MDR report key: 2802340 · Received October 24, 2012

Report

Report Number
3002807350-2012-00003
Event Type
Injury
Date Received
October 24, 2012
Date of Event
September 24, 2012
Report Date
October 10, 2012
Manufacturer
JMS SINGAPORE PTE LTD
Product Code
FIE
PMA / PMN Number
K111948
Adverse Event
Yes
Report Source
Manufacturer report
Reporter Location
AL, US
Reporter Occupation
NURSE

Narratives

Additional Manufacturer Narrative · 1

(B)(4). JMSS (THE MANUFACTURER) IS SUBMITTING THE REPORT ON BEHALF OF (B)(4) (THE IMPORTER).
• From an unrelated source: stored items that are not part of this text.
-- ==== Sys2Proof/Machine/FoxMem.lean ====
section
/-! DEFINITION. Machine/FoxMem.lean: loads, stores, the data cache and the data stack (R239-R244, R250, R287, R288, Table 9.7). -/

namespace Sys2Proof.Machine

/-- Load `n` bytes at a memory operand into Gd; `ext` widens the value. -/
def actLoad (d : Reg) (mo : MemOp) (n : Nat) (cached : Bool) (ext : Nat → Word) : Act := fun e x m =>
  withAddr (memSum x mo) (fun a => withLoad a n cached fun v y => (y.setG d (ext v)).step4) e x m

/-- Sign extension of an `n`-bit value. -/
def sext (n v : Nat) : Word := wInt (sx n v)

/-- Store the low `n` bytes of Gt at a memory operand. -/
def actStore (d : Reg) (mo : MemOp) (n : Nat) : Act := fun e x m =>
  withAddr (memSum x mo) (fun a => withStore a n ((x.g d).toNat % 2 ^ (8 * n)) id Core.step4) e x m

/-- PUSH: G15 goes down by 8 and the value that Gt had is stored there (R250). -/
def actPush (d : Reg) : Act := fun e x m =>
  let v := x.g d
  let a := ((x.g 15).toNat + 2 ^ 64 - 8) % 2 ^ 64
  withAddr a (fun a => withStore a 8 v.toNat (fun y => y.setG 15 (wNat a)) Core.step4) e x m

/-- POP: the word at G15 into Gt, then G15 goes up by 8; POP G15 leaves the loaded value (R250). -/
def actPop (d : Reg) : Act := fun e x m =>
  let g := x.g 15
  withAddr g.toNat (fun a => withLoad a 8 true fun v y =>
    (if d = 15 then y.setG 15 (wNat v) else (y.setG d (wNat v)).setG 15 (g + 8#64)).step4) e x m

/-- DINV: the line that holds the address leaves the data cache (R244). -/
def actDinv (a : Reg) (imm : BitVec 16) : Act := fun e x m =>
  withAddr (memSum x (.based a imm)) (fun p _ x m =>
    ⟨Core.step4 { x with dcache := mdel x.dcache (p / 64 * 64) }, m, []⟩) e x m

/-! ## Meanings -/

/-- LD8. -/
def execLd8 (t : Tgt) (d : Reg) (m : MemOp) (s : State) : Out := s.runWord t (actLoad d m 1 true wNat)

/-- LD8S. -/
def execLd8s (t : Tgt) (d : Reg) (m : MemOp) (s : State) : Out := s.runWord t (actLoad d m 1 true (sext 8))

/-- LD16. -/
def execLd16 (t : Tgt) (d : Reg) (m : MemOp) (s : State) : Out := s.runWord t (actLoad d m 2 true wNat)

/-- LD16S. -/
def execLd16s (t : Tgt) (d : Reg) (m : MemOp) (s : State) : Out := s.runWord t (actLoad d m 2 true (sext 16))

/-- LD32. -/
def execLd32 (t : Tgt) (d : Reg) (m : MemOp) (s : State) : Out := s.runWord t (actLoad d m 4 true wNat)

/-- LD32S. -/
def execLd32s (t : Tgt) (d : Reg) (m : MemOp) (s : State) : Out := s.runWord t (actLoad d m 4 true (sext 32))

/-- LD64. -/
def execLd64 (t : Tgt) (d : Reg) (m : MemOp) (s : State) : Out := s.runWord t (actLoad d m 8 true wNat)

/-- ST8. -/
def execSt8 (t : Tgt) (d : Reg) (m : MemOp) (s : State) : Out := s.runWord t (actStore d m 1)

/-- ST16. -/
def execSt16 (t : Tgt) (d : Reg) (m : MemOp) (s : State) : Out := s.runWord t (actStore d m 2)

/-- ST32. -/
def execSt32 (t : Tgt) (d : Reg) (m : MemOp) (s : State) : Out := s.runWord t (actStore d m 4)

/-- ST64. -/
def execSt64 (t : Tgt) (d : Reg) (m : MemOp) (s : State) : Out := s.runWord t (actStore d m 8)

/-- LDU64: a load that does not use the data cache (R243). -/
def execLdu64 (t : Tgt) (d a : Reg) (imm : BitVec 16) (s : State) : Out :=
  s.runWord t (actLoad d (.based a imm) 8 false wNat)

/-- DINV (R244). -/
def execDinv (t : Tgt) (a : Reg) (imm : BitVec 16) (s : State) : Out := s.runWord t (actDinv a imm)

/-- DINVA (R244). -/
def execDinva (t : Tgt) (s : State) : Out := s.runWord t fun _ x m => ⟨Core.step4 { x with dcache := [] }, m, []⟩

/-- PUSH (R250). -/
def execPush (t : Tgt) (d : Reg) (s : State) : Out := s.runWord t (actPush d)

/-- POP (R250). -/
def execPop (t : Tgt) (d : Reg) (s : State) : Out := s.runWord t (actPop d)

end Sys2Proof.Machine
end

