-- ==== Sys2Proof/Machine/Core.lean ====
section
/-! DEFINITION. Machine/Core.lean: the model as the host's interface asks for it. -/

def Sys2Proof.core : Host.Core :=
  { State := Sys2Proof.Machine.State,
    Fault := Sys2Proof.Machine.Fault,
    Refusal := Sys2Proof.Machine.Refusal,
    step := Sys2Proof.Machine.step,
    reset := Sys2Proof.Machine.State.reset }
end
FROM RESERVE SAMPLE EVALUATION AND DEVICE HISTORY RECORD REVIEW, THERE WAS NO ABNORMALITY FOUND AND THE COMPLAINT LOT MET THE QA SPECIFICATIONS PRIOR RELEASING IT TO THE MARKET. THERE WAS NO MALFUNCTION ON THE NEEDLE ITSELF. BASED ON THE INFORMATION PROVIDED BY THE CLINICAL MANAGER, THE NEEDLE DISLODGEMENT OCCURRED AFTER 3HR AND 20MINS INTO HER 4HR DIALYSIS TREATMENT. THE POSSIBILITY EXISTS THAT THE PATIENT MIGHT HAVE MOVED AND THE NEEDLE SET OR BLOOD LINES MIGHT HAVE CAUGHT ON SOMETHING WHICH CAUSED THE NEEDLE SET TO BE DISLODGED FROM THE ACCESS SITE. SOME OF THE OTHER POSSIBLE FACTORS THAT MIGHT RESULT IN THE DISLODGEMENT OF THE NEEDLE SET ARE: POOR QUALITY OF TAPE/POOR ADHESION STRENGTH OF THE TAPE, GRAVITATIONAL PULL ON THE AVF SET, DISINFECTANT/LOTION/MEDICATION USED ON THE PATIENT, PATIENT'S PERSPIRATION, PATIENT'S SKIN CONDITION, AND CANNULATION ANGLE. THUS, NO CORRECTIVE ACTION WILL BE APPLICABLE AS REPORTED INCIDENT IS NOT RELATED TO ANY MALFUNCTION OF JMSS PRODUCT.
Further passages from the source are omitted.